WHAT YOU HAVE TO DO — Beneath this line are the data; copy exactly the part of them that opens with the line containing "(State.carriesOn_from rfl (State.cueLoop_carriesOn" and closes with the line containing "exact State.stilled_of_standing h (State.onLiu_standing", and only that part.

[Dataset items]
★ ★ ★ ★ ★

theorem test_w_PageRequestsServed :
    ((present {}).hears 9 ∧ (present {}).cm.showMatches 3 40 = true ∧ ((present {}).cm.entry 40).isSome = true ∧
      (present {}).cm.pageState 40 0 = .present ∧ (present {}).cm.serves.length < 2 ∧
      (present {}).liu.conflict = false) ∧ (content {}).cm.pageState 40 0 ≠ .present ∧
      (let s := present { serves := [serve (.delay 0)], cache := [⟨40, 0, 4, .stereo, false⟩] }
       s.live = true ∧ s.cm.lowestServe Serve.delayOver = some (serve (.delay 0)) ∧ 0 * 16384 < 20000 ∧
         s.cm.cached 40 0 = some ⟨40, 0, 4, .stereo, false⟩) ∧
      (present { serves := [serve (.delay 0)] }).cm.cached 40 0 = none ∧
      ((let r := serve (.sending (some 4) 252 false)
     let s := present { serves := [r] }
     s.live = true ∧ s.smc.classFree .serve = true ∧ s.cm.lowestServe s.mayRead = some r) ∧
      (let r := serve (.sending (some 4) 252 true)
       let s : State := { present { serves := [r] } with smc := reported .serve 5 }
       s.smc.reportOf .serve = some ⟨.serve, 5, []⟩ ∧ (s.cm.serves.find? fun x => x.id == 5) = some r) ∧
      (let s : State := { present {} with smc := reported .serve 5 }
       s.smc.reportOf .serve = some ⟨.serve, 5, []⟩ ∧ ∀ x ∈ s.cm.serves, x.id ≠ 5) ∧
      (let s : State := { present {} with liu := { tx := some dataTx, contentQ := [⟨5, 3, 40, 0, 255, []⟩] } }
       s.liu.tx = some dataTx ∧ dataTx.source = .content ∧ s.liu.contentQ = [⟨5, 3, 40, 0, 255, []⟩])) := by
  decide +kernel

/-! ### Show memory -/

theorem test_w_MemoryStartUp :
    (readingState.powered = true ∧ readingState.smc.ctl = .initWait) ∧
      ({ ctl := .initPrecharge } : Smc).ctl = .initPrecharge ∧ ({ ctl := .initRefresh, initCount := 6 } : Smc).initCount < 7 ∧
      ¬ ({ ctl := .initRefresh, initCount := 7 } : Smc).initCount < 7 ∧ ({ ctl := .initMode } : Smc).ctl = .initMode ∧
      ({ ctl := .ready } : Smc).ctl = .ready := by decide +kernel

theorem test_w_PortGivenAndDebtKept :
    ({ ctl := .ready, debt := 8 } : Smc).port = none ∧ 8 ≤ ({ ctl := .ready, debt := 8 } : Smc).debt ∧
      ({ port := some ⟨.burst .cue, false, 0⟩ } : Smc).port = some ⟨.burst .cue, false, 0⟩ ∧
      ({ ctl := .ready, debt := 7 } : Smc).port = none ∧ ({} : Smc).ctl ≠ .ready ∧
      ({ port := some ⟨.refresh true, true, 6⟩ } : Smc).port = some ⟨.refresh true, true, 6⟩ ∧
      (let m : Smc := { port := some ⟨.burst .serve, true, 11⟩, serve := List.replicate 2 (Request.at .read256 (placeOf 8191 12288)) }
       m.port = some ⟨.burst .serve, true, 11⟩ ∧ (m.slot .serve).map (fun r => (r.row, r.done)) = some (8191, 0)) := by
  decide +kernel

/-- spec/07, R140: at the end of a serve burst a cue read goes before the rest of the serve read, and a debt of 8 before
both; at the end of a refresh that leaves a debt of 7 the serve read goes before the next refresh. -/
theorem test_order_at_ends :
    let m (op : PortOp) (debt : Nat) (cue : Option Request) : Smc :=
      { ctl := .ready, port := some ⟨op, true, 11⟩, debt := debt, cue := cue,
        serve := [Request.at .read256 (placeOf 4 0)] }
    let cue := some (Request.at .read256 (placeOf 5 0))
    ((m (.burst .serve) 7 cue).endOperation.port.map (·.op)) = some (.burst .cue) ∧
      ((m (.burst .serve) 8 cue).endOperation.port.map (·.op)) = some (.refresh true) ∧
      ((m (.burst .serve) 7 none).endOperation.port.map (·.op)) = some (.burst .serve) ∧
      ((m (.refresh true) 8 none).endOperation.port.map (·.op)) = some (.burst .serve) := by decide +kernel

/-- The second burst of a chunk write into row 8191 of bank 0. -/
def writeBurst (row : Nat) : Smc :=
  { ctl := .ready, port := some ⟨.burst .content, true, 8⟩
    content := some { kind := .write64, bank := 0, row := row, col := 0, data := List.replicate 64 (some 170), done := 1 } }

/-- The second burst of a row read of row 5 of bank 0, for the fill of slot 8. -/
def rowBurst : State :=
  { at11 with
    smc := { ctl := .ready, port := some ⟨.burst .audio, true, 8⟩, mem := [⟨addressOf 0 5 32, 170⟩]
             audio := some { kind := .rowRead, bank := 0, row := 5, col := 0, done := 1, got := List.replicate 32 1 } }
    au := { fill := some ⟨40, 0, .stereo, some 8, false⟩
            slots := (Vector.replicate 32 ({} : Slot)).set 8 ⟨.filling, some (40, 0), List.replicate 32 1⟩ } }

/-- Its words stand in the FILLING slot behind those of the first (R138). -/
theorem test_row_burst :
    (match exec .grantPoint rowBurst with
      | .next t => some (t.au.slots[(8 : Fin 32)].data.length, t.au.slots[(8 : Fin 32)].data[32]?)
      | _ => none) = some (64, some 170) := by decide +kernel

★ ★ ★ ★ ★

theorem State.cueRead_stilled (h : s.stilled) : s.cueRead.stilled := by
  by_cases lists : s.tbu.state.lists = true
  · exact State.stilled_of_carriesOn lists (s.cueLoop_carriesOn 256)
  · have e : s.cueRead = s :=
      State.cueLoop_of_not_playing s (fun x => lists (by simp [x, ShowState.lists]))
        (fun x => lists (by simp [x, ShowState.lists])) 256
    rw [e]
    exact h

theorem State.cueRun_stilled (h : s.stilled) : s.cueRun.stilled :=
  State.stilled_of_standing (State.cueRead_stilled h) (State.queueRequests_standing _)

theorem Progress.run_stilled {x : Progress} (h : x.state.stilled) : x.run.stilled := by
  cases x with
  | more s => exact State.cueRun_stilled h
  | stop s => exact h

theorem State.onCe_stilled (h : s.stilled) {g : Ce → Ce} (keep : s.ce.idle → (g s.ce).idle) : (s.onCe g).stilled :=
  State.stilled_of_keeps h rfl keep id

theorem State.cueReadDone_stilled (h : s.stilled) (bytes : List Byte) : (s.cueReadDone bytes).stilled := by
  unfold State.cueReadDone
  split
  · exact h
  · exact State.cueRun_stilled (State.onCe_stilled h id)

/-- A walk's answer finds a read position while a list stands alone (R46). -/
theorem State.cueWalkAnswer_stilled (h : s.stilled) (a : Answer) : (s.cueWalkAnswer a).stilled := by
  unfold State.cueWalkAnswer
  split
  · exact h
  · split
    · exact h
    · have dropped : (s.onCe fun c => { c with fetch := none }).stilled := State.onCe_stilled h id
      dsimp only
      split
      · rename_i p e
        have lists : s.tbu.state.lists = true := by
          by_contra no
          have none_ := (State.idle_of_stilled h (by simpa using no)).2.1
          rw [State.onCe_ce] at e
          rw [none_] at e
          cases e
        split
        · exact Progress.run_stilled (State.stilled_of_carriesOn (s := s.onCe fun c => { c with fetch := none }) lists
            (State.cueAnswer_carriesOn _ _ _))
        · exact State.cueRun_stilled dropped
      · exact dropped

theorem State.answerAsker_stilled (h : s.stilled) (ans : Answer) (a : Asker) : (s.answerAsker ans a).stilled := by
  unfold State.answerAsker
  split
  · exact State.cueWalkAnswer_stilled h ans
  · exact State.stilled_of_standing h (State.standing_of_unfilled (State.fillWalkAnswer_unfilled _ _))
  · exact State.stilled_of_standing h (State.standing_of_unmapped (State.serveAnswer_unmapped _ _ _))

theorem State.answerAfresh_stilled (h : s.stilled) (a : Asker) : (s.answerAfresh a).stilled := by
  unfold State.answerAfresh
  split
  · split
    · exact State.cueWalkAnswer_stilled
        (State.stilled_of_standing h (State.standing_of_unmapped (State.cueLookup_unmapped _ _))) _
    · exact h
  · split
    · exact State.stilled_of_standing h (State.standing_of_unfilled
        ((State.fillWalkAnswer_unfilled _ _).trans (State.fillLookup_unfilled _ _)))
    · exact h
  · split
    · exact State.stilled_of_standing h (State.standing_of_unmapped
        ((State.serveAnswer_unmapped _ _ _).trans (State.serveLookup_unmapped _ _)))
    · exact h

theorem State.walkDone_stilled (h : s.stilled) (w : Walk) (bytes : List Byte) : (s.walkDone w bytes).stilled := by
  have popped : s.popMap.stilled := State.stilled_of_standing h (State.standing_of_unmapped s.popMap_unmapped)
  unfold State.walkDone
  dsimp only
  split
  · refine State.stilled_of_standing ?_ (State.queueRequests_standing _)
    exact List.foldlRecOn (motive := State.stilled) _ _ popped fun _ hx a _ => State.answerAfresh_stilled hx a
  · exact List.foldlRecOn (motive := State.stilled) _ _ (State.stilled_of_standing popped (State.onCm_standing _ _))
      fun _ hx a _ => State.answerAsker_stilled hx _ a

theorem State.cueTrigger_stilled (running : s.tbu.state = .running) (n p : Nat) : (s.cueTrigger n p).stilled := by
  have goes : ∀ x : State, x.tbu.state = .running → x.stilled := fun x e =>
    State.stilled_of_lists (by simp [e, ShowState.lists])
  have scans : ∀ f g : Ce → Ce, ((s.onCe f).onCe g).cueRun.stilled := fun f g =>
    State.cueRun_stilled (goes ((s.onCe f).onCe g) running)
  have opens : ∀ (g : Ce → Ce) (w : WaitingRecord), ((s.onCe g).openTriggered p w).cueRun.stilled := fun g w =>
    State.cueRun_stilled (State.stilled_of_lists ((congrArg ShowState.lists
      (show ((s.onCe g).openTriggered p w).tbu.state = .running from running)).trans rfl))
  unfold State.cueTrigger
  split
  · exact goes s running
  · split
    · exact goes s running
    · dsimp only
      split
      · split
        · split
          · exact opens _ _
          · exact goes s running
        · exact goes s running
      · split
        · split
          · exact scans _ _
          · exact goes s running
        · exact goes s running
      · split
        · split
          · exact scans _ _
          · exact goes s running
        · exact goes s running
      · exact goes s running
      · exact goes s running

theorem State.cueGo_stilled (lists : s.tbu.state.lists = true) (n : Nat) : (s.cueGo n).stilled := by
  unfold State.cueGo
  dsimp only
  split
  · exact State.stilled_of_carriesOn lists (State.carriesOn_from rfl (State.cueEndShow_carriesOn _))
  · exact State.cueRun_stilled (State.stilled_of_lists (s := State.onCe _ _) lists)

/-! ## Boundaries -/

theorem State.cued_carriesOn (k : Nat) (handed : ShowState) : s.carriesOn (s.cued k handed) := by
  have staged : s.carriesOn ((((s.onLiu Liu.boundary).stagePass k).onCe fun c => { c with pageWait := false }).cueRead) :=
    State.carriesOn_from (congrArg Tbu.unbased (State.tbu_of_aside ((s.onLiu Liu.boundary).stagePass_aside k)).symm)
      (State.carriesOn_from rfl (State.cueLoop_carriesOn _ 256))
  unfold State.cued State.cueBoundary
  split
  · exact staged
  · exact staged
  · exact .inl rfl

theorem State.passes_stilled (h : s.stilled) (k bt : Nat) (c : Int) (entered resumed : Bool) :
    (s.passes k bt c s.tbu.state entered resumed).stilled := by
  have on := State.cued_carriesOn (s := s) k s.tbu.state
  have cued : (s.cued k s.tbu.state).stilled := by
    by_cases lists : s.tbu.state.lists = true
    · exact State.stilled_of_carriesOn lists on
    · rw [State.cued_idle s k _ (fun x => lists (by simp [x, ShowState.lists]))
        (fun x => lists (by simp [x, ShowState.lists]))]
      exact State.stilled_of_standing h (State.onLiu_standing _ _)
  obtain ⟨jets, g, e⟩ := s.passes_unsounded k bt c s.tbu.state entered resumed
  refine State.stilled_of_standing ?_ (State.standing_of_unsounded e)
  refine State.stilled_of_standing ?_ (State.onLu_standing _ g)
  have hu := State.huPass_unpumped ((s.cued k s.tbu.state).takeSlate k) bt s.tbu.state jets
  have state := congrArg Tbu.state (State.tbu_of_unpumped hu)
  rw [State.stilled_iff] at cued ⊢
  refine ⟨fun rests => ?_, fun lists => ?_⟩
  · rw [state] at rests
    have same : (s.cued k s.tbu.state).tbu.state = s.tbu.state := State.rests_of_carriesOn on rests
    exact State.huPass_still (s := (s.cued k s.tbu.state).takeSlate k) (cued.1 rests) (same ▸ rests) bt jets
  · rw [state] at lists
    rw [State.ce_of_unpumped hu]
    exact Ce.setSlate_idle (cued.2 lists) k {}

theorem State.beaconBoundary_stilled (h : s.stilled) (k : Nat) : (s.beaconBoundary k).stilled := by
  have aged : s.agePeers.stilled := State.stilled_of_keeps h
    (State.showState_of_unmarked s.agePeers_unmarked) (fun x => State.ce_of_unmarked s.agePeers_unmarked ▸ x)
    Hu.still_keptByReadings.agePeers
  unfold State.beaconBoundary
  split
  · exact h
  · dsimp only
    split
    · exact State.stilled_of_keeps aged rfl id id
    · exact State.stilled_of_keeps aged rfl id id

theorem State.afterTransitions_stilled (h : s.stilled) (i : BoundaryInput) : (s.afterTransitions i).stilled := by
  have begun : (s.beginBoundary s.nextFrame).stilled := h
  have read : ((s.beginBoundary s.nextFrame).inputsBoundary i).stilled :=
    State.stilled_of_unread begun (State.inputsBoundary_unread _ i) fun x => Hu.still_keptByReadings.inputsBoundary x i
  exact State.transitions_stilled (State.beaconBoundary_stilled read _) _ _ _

★ ★ ★ ★ ★

ANSWER SECTION —
      (State.carriesOn_from rfl (State.cueLoop_carriesOn _ 256))
  unfold State.cued State.cueBoundary
  split
  · exact staged
  · exact staged
  · exact .inl rfl

theorem State.passes_stilled (h : s.stilled) (k bt : Nat) (c : Int) (entered resumed : Bool) :
    (s.passes k bt c s.tbu.state entered resumed).stilled := by
  have on := State.cued_carriesOn (s := s) k s.tbu.state
  have cued : (s.cued k s.tbu.state).stilled := by
    by_cases lists : s.tbu.state.lists = true
    · exact State.stilled_of_carriesOn lists on
    · rw [State.cued_idle s k _ (fun x => lists (by simp [x, ShowState.lists]))
        (fun x => lists (by simp [x, ShowState.lists]))]
      exact State.stilled_of_standing h (State.onLiu_standing _ _)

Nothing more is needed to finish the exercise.